Река его жизни после нелепых извилин обрела прежнее течение, а княжеский герб, высеченный из белого мрамора, остался на его доме. Не портить же, не придумывать новую облицовку фасаде ради герба. Дом знатный, наследственный и в некотором роде исторический. Зачем в угоду кому-то затмевать прошлое? А самое главное состояло в том, что теперь ему было не до гербов, не до титулов.
Служения по губерниям, поездки в малые города, встречи с простым Людом убеждали Лучинина, что России нужен новый Петр Великий, а не такой плюгавенький, как этот царек или его тяжелозадый отец. Это не цари, а исполняющие обязанность троноблюстителей. И если он, сын князя Алексея, в самом деле дурак, то «мы, Николай Второй...» не может назваться и дураком. Дурак – это человек, сошедший с ума. А для того, чтобы кому-то с него сойти, он должен у него быть.
Вернувшись в самого себя, сын князя Алексея Лучинина, как иногда подписывался он, занялся имениями, пришедшими в упадок, и прикамскими лесами жены. Их нужно было когда-то четко размежевать, не по писаным признакам – от речки такой-то до горы без названия, – а совершенно точно. С приложением карты местности и указанием на ней границ лесов госпожи Лучининой, урожденной Строгановой.
Столько лет собирались произвести размежевание с соседними лесами и не собрались. Теперь же это необходимо, потому что лес назван приданым дочери. Передать же его «в словесных абрисах по ландшафтным приметам» выглядело бы только словесным приданым. Нужны планы, а до этого застолбление, и межи, и все положенное, как в его поместьях. И не будь бы этого проклятого вице-губернаторства, он сам бы побывал с межевыми чиновниками на Каме и попутно увидел бы, так ли хороши эти места, как расписывает их несравненнейшая Любовь.

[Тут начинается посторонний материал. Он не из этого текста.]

-- ==== Sys2Proof/Machine/DealFam.lean ====
section
/-!
DEFINITION. Sys2Proof/Machine/DealFam.lean: deal units (spec/07_time_and_deals.md, R238 to R246; spec/08_field_and_camera_io.md, R266
and R272 for the values of Ethernet and CoaXPress deals).
-/
namespace Sys2Proof.Machine

/-! ### Units -/

/-- What a unit drives. -/
inductive UnitKind where
  | fio (n : Byte)
  | eth (p : BitVec 3)
  | cxp (x : BitVec 4)
deriving DecidableEq, Repr

def unitKind (u : BitVec 16) : UnitKind :=
  if u.toNat < 0x100 then .fio (u.setWidth 8) else if u.toNat < 0x108 then .eth (u.setWidth 3) else .cxp (u.setWidth 4)

/-- Settings of the ports (R263, R270). -/
def Core.ethReg (c : Core) (p : BitVec 3) (off : Nat) (d : Word) : Word := Tbl.get c.cfg (sid 0x08 (0x20000 * p.toNat + off)) d
def Core.ethCtl (c : Core) (p : BitVec 3) : Word := c.ethReg p 0 0x00800000#32
def Core.cxpReg (c : Core) (x : BitVec 4) (off : Nat) : Word := Tbl.get c.cfg (sid 0x09 (0x10000 * x.toNat + off)) 0
def Core.cxpCtl (c : Core) (x : BitVec 4) : Word := c.cxpReg x 0
/-- The bank of a pin. -/
def pinBank (n : Byte) : BitVec 3 := (n >>> 5).setWidth 3

/-- A connection is its group's master (R270). -/
def Core.isMaster (c : Core) (x : BitVec 4) : Bool := decide ((c.cxpCtl x >>> 24).setWidth 4 = x)

/-- Check 1 of R239: DEAL_DOWN. -/
def Core.unitDown (c : Core) (u : BitVec 16) : Bool :=
  !(c.uctl u).getLsbD 31 || (match unitKind u with
    | .fio n => decide (pinFunc (c.pcfg n) ≠ 3) || (c.bank (pinBank n)).stopped
    | .eth p => !(c.ethCtl p).getLsbD 31 || !(c.ethCtl p).getLsbD 23 || c.quiet (.ethPort p)
    | .cxp x => !(c.cxpCtl x).getLsbD 31 || !c.isMaster x || c.quiet (.cxpConn x))

def Core.tmode (c : Core) (u : BitVec 16) : Bool := (c.uctl u).getLsbD 29

/-! ### Values -/

def dealOp (v : Word) : Nat := ((v >>> 28).setWidth 4 : BitVec 4).toNat
def dealW (v : Word) : Nat := (v.setWidth 24 : BitVec 24).toNat

/-- A FIO deal's value is legal (R243). -/
def fioValueOk (v : Word) : Bool :=
  decide ((v >>> 24).setWidth 4 = 0#4)
    && (match dealOp v with
      | 3 => decide (16 ≤ dealW v)
      | 4 => decide (16 ≤ dealW v)
      | n => decide (n ≤ 6) && decide (dealW v = 0))

def isPulse (v : Word) : Bool := decide (dealOp v = 3) || decide (dealOp v = 4)

/-- Fields of a transmit descriptor's word (R264). -/
def txdLen (w : Word) : Nat := ((w >>> 13).setWidth 14 : BitVec 14).toNat
def txdOff (w : Word) : Nat := 8 * (w.setWidth 13 : BitVec 13).toNat
def txdLegal (w : Word) : Bool := decide (14 ≤ txdLen w) && decide (txdLen w ≤ 9216) && decide (txdOff w + txdLen w ≤ 65536)

def Eth.desc (x : Eth) (i : Byte) : Txd := Tbl.get x.txd i.toNat Txd.reset
def Eth.setDesc (x : Eth) (i : Byte) (d : Txd) : Eth := { x with txd := Tbl.set x.txd i.toNat d Txd.reset }

/-- An Ethernet deal's value is legal (R266). -/
def Core.ethValueOk (c : Core) (p : BitVec 3) (v : Word) : Bool :=
  let d := (c.eth p).desc (v.setWidth 8)
  decide (v >>> 8 = 0) && !d.busy && txdLegal d.word

/-- A CoaXPress deal's value is legal (R272). -/
def cxpValueOk (v : Word) : Bool :=
  decide ((v >>> 24).setWidth 4 = 0#4)
    && (match dealOp v with
      | 2 => decide (8000 ≤ dealW v)
      | n => decide (n ≤ 1) && decide (dealW v = 0))

/-- Check 2 of R239: DEAL_BADVAL. -/
def Core.badValue (c : Core) (u : BitVec 16) (v : Word) (time : DWord) : Bool :=
  !(match unitKind u with
    | .fio _ => fioValueOk v
    | .eth p => c.ethValueOk p v
    | .cxp _ => cxpValueOk v)
  || (c.tmode u && (decide (time >>> 32 ≠ 0) || decide (time.toNat < 320)))

/-! ### Line time of an Ethernet port -/

/-- Hundredths of a tick that one byte and one start position G take (R266). -/
def lineByte (mode : BitVec 3) (spd : BitVec 2) : Nat :=
  match mode.toNat with
  | 0 => 256
  | 1 => 640
  | 2 => 6400
  | _ => match spd.toNat with | 0 => 6400 | 1 => 64000 | _ => 640000

def lineG (mode : BitVec 3) (spd : BitVec 2) : Nat :=
  match mode.toNat with
  | 0 => 1024
  | 1 => 2560
  | 2 => 6400
  | _ => match spd.toNat with | 0 => 6400 | 1 => 64000 | _ => 640000

def Core.ethMode (c : Core) (p : BitVec 3) : BitVec 3 := (c.ethCtl p >>> 28).setWidth 3

/-- Bytes of line a frame takes: preamble, data padded to 60, FCS, gap. -/
def frameBytes (len : Nat) : Nat := 8 + max 60 len + 4 + 12

/-- Ticks, rounded up, from hundredths. -/
def ticksUp (n : Nat) : Nat := (n + 99) / 100

/-- DEAL_UTAIL after a deal that is released at t (R239, R244, R266). -/
def Core.tailAfter (c : Core) (u : BitVec 16) (v : Word) (t : DWord) : DWord :=
  match unitKind u with
  | .fio _ => if isPulse v then t + BitVec.ofNat 64 (dealW v) else t
  | .cxp _ => if dealOp v = 2 then t + BitVec.ofNat 64 (dealW v) else t
  | .eth p =>
    let m := c.ethMode p
    let s := (c.eth p).spd
    let len := txdLen ((c.eth p).desc (v.setWidth 8)).word
    t + BitVec.ofNat 64 (ticksUp (lineG m s + lineByte m s * frameBytes len))

/-- DEAL_UTAIL when an edge takes a deal: its release, or the end of its pulse (R244). -/
def tailTaken (u : BitVec 16) (v : Word) (r : DWord) : DWord :=
  match unitKind u with
  | .fio _ => if isPulse v then r + BitVec.ofNat 64 (dealW v) else r
  | .cxp _ => if dealOp v = 2 then r + BitVec.ofNat 64 (dealW v) else r
  | .eth _ => r

/-! ### Outcomes (R242, R246) -/

def dealLate : BitVec 4 := 1
def dealOrder : BitVec 4 := 2
def dealFull : BitVec 4 := 3
def dealDown : BitVec 4 := 4
def dealBadval : BitVec 4 := 5
def dealMissed : BitVec 4 := 6
def missSlept : BitVec 4 := 1
def missStepped : BitVec 4 := 2
def missFlush : BitVec 4 := 3
def missReset : BitVec 4 := 4
def missLink : BitVec 4 := 5
def missOrder : BitVec 4 := 6

def satInc8 (x : Byte) : Byte := if x = 0xFF#8 then x else x + 1

/-- A refusal or miss is counted in DEAL_UERR and named in DEAL_USTAT. -/
def DealUnit.count (x : DealUnit) (o : BitVec 4) : DealUnit :=
  { x with
    last := o
    late := if o = dealLate then satInc8 x.late else x.late
    order := if o = dealOrder then satInc8 x.order else x.order
    missed := if o = dealMissed then satInc8 x.missed else x.missed
    other := if o = dealLate ∨ o = dealOrder ∨ o = dealMissed then x.other else satInc8 x.other }

/-- DEAL_UERR. -/
def DealUnit.errWord (x : DealUnit) : Word := x.late ++ x.order ++ x.missed ++ x.other

/-- DEAL_SSTAT of the issuing sprig takes a resolution (R242, R245). -/
def SStat.take (x : SStat) (o : BitVec 4) (u : BitVec 16) : SStat :=
  { outcome := o, refcnt := if o = 0 then x.refcnt else x.refcnt + 1, num := u }

/-- A refusal or a miss of a deal of sprig g at unit u. -/
def Core.dealError (c : Core) (u : BitVec 16) (g : SprigId) (o : BitVec 4) : Core :=
  let c := (c.setUnit u ((c.unit u).count o)).setSstat g ((c.sstat g).take o u)
  let c := c.source (0x3200#16 + u) true true c.time.dtime
  if (c.uctl u).getLsbD 28 then
    c.log { cls := 0, source := 0x06, code := 0x000B, unit := u.setWidth 32, detail := (o ++ (u.setWidth 12 : BitVec 12)), addr := 0 }
  else c

/-- A queued entry is discarded with DEAL_MISSED (R241); the descriptor of a dealt frame is free again. -/
def Core.missEntry (c : Core) (u : BitVec 16) (e : DealEntry) (cause : BitVec 4) : Core :=
  let c := c.setUnit u { c.unit u with mcause := cause }
  let c := match unitKind u with
    | .eth p =>
      let x := c.eth p
      let i : Byte := e.value.setWidth 8
      c.setEth p (x.setDesc i { x.desc i with busy := false })
    | _ => c
  c.dealError u e.g dealMissed

/-- Every queued entry is discarded. -/
def Core.missAll (c : Core) (u : BitVec 16) (cause : BitVec 4) : Core :=
  let q := (c.unit u).queue
  q.foldl (fun c e => c.missEntry u e cause) (c.setUnit u { c.unit u with queue := [] })

/-! ### Acceptance (R239) -/

/-- Why the unit refuses a deal that it latches at instant a. -/
def Core.dealRefusal (c : Core) (u : BitVec 16) (v : Word) (t a : DWord) : Option (BitVec 4) :=
  if c.unitDown u then some dealDown
  else if c.badValue u v t then some dealBadval
  else if !c.tmode u && decide (t.toNat < a.toNat + 800) then some dealLate
  else if !c.tmode u && decide (t < (c.unit u).tail) then some dealOrder
  else if unitDepth u ≤ (c.unit u).queue.length then some dealFull
  else none

/-- The slack sample of a watched timed deal (R247, R249). -/
def Core.dealSample (c : Core) (u : BitVec 16) (g : SprigId) (t a : DWord) (late : Bool) : Core :=
  if (c.uctl u).getLsbD 30 && !c.tmode u then
    let c := c.sample (bunchOf g) (((t.toNat : Int) - 800 - (a.toNat : Int)) / 8)
    if late then c.watchedMiss else c
  else c

/-- The deal enters the queue. -/
def Core.enterDeal (c : Core) (u : BitVec 16) (v : Word) (t : DWord) (g : SprigId) : Core :=
  let now := c.time.dtime
  let x := c.unit u
  let timed := !c.tmode u
  let entry : DealEntry := ⟨v, t, g, if timed then some t else none, now⟩
  let c' := c.setUnit u { x with
    queue := x.queue ++ [entry], tail := if timed then c.tailAfter u v t else x.tail }
  let c' := match unitKind u with
    | .eth p =>
      let y := c'.eth p
      let i : Byte := v.setWidth 8
      c'.setEth p (y.setDesc i { y.desc i with busy := true })
    | _ => c'
  (c'.setSstat g ((c'.sstat g).take 0 u)).occur 2 (u.setWidth 32) now

/-- A deal card reaches its unit. -/
def Core.acceptDeal (c : Core) (u : BitVec 16) (v : Word) (t : DWord) (g : SprigId) : Core :=
  let a := c.time.dtime
  let c := c.modSprig g fun s => { s with dealsOut := s.dealsOut - 1 }
  match c.dealRefusal u v t a with
  | none => (c.dealSample u g t a false).enterDeal u v t g
  | some o => (if o = dealLate then c.dealSample u g t a true else c).dealError u g o

/-- DEAL_CARD_ACCEPT: the k-th item in transit is a deal card. -/
def execDealCardAccept (k : Nat) (s : State) : Out :=
  onCore (fun c =>
    match c.arrives k with
    | some ⟨_, _, .deal u v t g⟩ => (c.land k).acceptDeal u v t g
    | _ => c) s

/-! ### Release (R240, R241, R243, R244) -/

/-- The operation of a FIO deal on its pin. -/
def Pin.apply (x : Pin) (v : Word) : Pin :=
  match dealOp v with
  | 0 => { x with level := false }
  | 1 => { x with level := true }
  | 2 => { x with level := !x.level }
  | 3 => { x with level := true }
  | 4 => { x with level := false }
  | 5 => { x with hiz := true }
  | _ => { x with hiz := false }

/-- The pulse return edges at or before t are applied to the pin. -/
def Core.applyReturns (c : Core) (u : BitVec 16) (t : DWord) : Core :=
  let x := c.unit u
  let due := x.returns.filter fun r => decide (r.1 ≤ t)
  let c := c.setUnit u { x with returns := x.returns.filter fun r => !decide (r.1 ≤ t) }
  match unitKind u with
  | .fio n => due.foldl (fun c r => c.setPin n { c.pin n with level := r.2 }) c
  | _ => c

/-- The unit releases a value at its instant t. -/
def Core.emit (c : Core) (u : BitVec 16) (v : Word) (t : DWord) : Core :=
  match unitKind u with
  | .fio n =>
    let c := c.setPin n ((c.pin n).apply v)
    if isPulse v then
      let x := c.unit u
      c.setUnit u { x with returns := x.returns ++ [(t + BitVec.ofNat 64 (dealW v), decide (dealOp v = 4))] }
    else c
  | .eth p => c.setEth p { c.eth p with due := (c.eth p).due ++ [(v.setWidth 8, t)] }
  | .cxp x =>
    let y := c.cxp x
    c.setCxp x { y with
      trig := y.trig ++ (if dealOp v = 2 then [(t, true), (t + BitVec.ofNat 64 (dealW v), false)] else [(t, decide (dealOp v = 0))]) }

/-- Why an entry whose instant has come cannot be released (R241). -/
def Core.missCause (c : Core) (u : BitVec 16) (e : DealEntry) (t : DWord) : Option (BitVec 4) :=
  if c.time.skipped t e.since then some (if c.time.slept t e.since then missSlept else missStepped)
  else match unitKind u with
    | .fio _ => none
    | .eth p => if (c.eth p).link then none else some missLink
    | .cxp x => if (c.cxp x).link then none else some missLink

/-- The entry at the head leaves the queue at its instant. -/
def Core.releaseDeal (c : Core) (u : BitVec 16) : Core :=
  match (c.unit u).queue with
  | [] => c
  | e :: rest =>
    match e.release with
    | none => c
    | some t =>
      if c.time.dtime < t then c
      else
        let c := c.applyReturns u t
        let c := c.setUnit u { c.unit u with queue := rest }
        match c.missCause u e t with
        | some m => c.missEntry u e m
        | none => c.emit u e.value t

/-- DEAL_RELEASE. -/
def execDealRelease (u : BitVec 16) (s : State) : Out := onCoreIf (unitExists u) (fun c => c.releaseDeal u) s

/-- PULSE_RETURN_EDGE: return edges whose instant has come are applied; one that a step or reload skipped, at its edge (R241, R243). -/
def execPulseReturnEdge (u : BitVec 16) (s : State) : Out :=
  onCoreIf (unitExists u) (fun c => c.applyReturns u c.time.dtime) s

/-- The oldest entry that no edge has taken, its release set to r. -/
def takeOldest (r now : DWord) : List DealEntry → List DealEntry
  | [] => []
  | e :: rest => if e.release = none then { e with release := some r, since := now } :: rest else e :: takeOldest r now rest

/-- That entry removed. -/
def dropOldest : List DealEntry → List DealEntry
  | [] => []
  | e :: rest => if e.release = none then rest else e :: dropOldest rest

/-- A trigger edge with this stamp reaches a unit in triggered mode (R244). -/
def Core.takeDeal (c : Core) (u : BitVec 16) (stamp : DWord) : Core :=
  let x := c.unit u
  match x.queue.find? fun e => decide (e.release = none) with
  | none => if x.queue.isEmpty then c.setUnit u { x with tempty := x.tempty + 1 } else c
  | some e =>
    let r := stamp + ((e.time.setWidth 32 : Word).setWidth 64)
    if r < x.tail then (c.setUnit u { x with queue := dropOldest x.queue }).missEntry u e missOrder
    else c.setUnit u { x with queue := takeOldest r c.time.dtime x.queue, tail := tailTaken u e.value r }

/-- TRIGGERED_DEAL_TAKE. -/
def execTriggeredDealTake (u : BitVec 16) (s : State) : Out :=
  onCoreIf (unitExists u) (fun c =>
    match c.popEdge (.deal u) with
    | none => c
    | some (t, c) => if c.tmode u then c.takeDeal u t else c) s

/-! ### Registers (R245) -/

/-- Who may write DEAL_UCMD: Steward sprigs, host supervisor functions, sprigs of granted bunches. -/
def Core.mayFlush (c : Core) (m : Master) (u : BitVec 16) : Bool :=
  match m with
  | .sprig g => isSteward g || (c.ugrant u).getLsbD (bunchOf g).toNat
  | m => c.privileged m

/-- FLUSH: every queued entry is discarded; a pending pulse return edge stays (R241). -/
def Core.flushUnit (c : Core) (m : Master) (u : BitVec 16) : Core :=
  c.writeBy m (c.mayFlush m u) fun c => c.missAll u missFlush

def execFlush (m : Master) (u : BitVec 16) (s : State) : Out := onCoreIf (unitExists u) (fun c => c.flushUnit m u) s

/-- DEAL_UERR_READ: the counts are returned and cleared. -/
def Core.readUerr (c : Core) (u : BitVec 16) : Word × Core :=
  let x := c.unit u
  (x.errWord, (c.setUnit u { x with late := 0, order := 0, missed := 0, other := 0 }).source (0x3200#16 + u) false false
    c.time.dtime)

def execDealUerrRead (m : Master) (u : BitVec 16) (s : State) : Out :=
  onCoreIf (unitExists u) (fun c => c.readBy m false fun c => c.readUerr u) s

end Sys2Proof.Machine
end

– А вообще-то говоря, – делился с женой Лев Алексеевич, – твой лес, Любочка, отнял у нас бездну дней.
– Чем же, Левочка?
– Ну как же чем... Приезжают покупщики, выторговывают, советуют, руководствуются благими намерениями, а рубят неизвестно где и незнаемо сколько... А потом еще должают, просят удлинить сроки платежей. Это же все время, утомление слуха, вынуждение обедать с ними да еще благодарить за пошлейшие подношения на манер восковой Венеры с оскорбляющими зрение натуральными подробностями...
– Так ты откажи им всем, имея дело только с тем деликатнейшим купцом, который... Как его?.. Ну, тот, что своей внешностью отдаленно напоминает Ивана Сергеевича Тургенева...
Любовь, как ты можешь прибегать к таким сравнениям! Это же страшнейшее олицетворение ползучего ханжества, прасола в личине просвещенного барина. Он утомителен до головокружения своей предупредительнейшей вежливостью... На такого бы прохвоста да нашего Платошу, а лучше – Родиона Максимовича. Они бы уравновесили его через Штильмейстера до взыскания и того, что он не украл, но мог и хотел украсть.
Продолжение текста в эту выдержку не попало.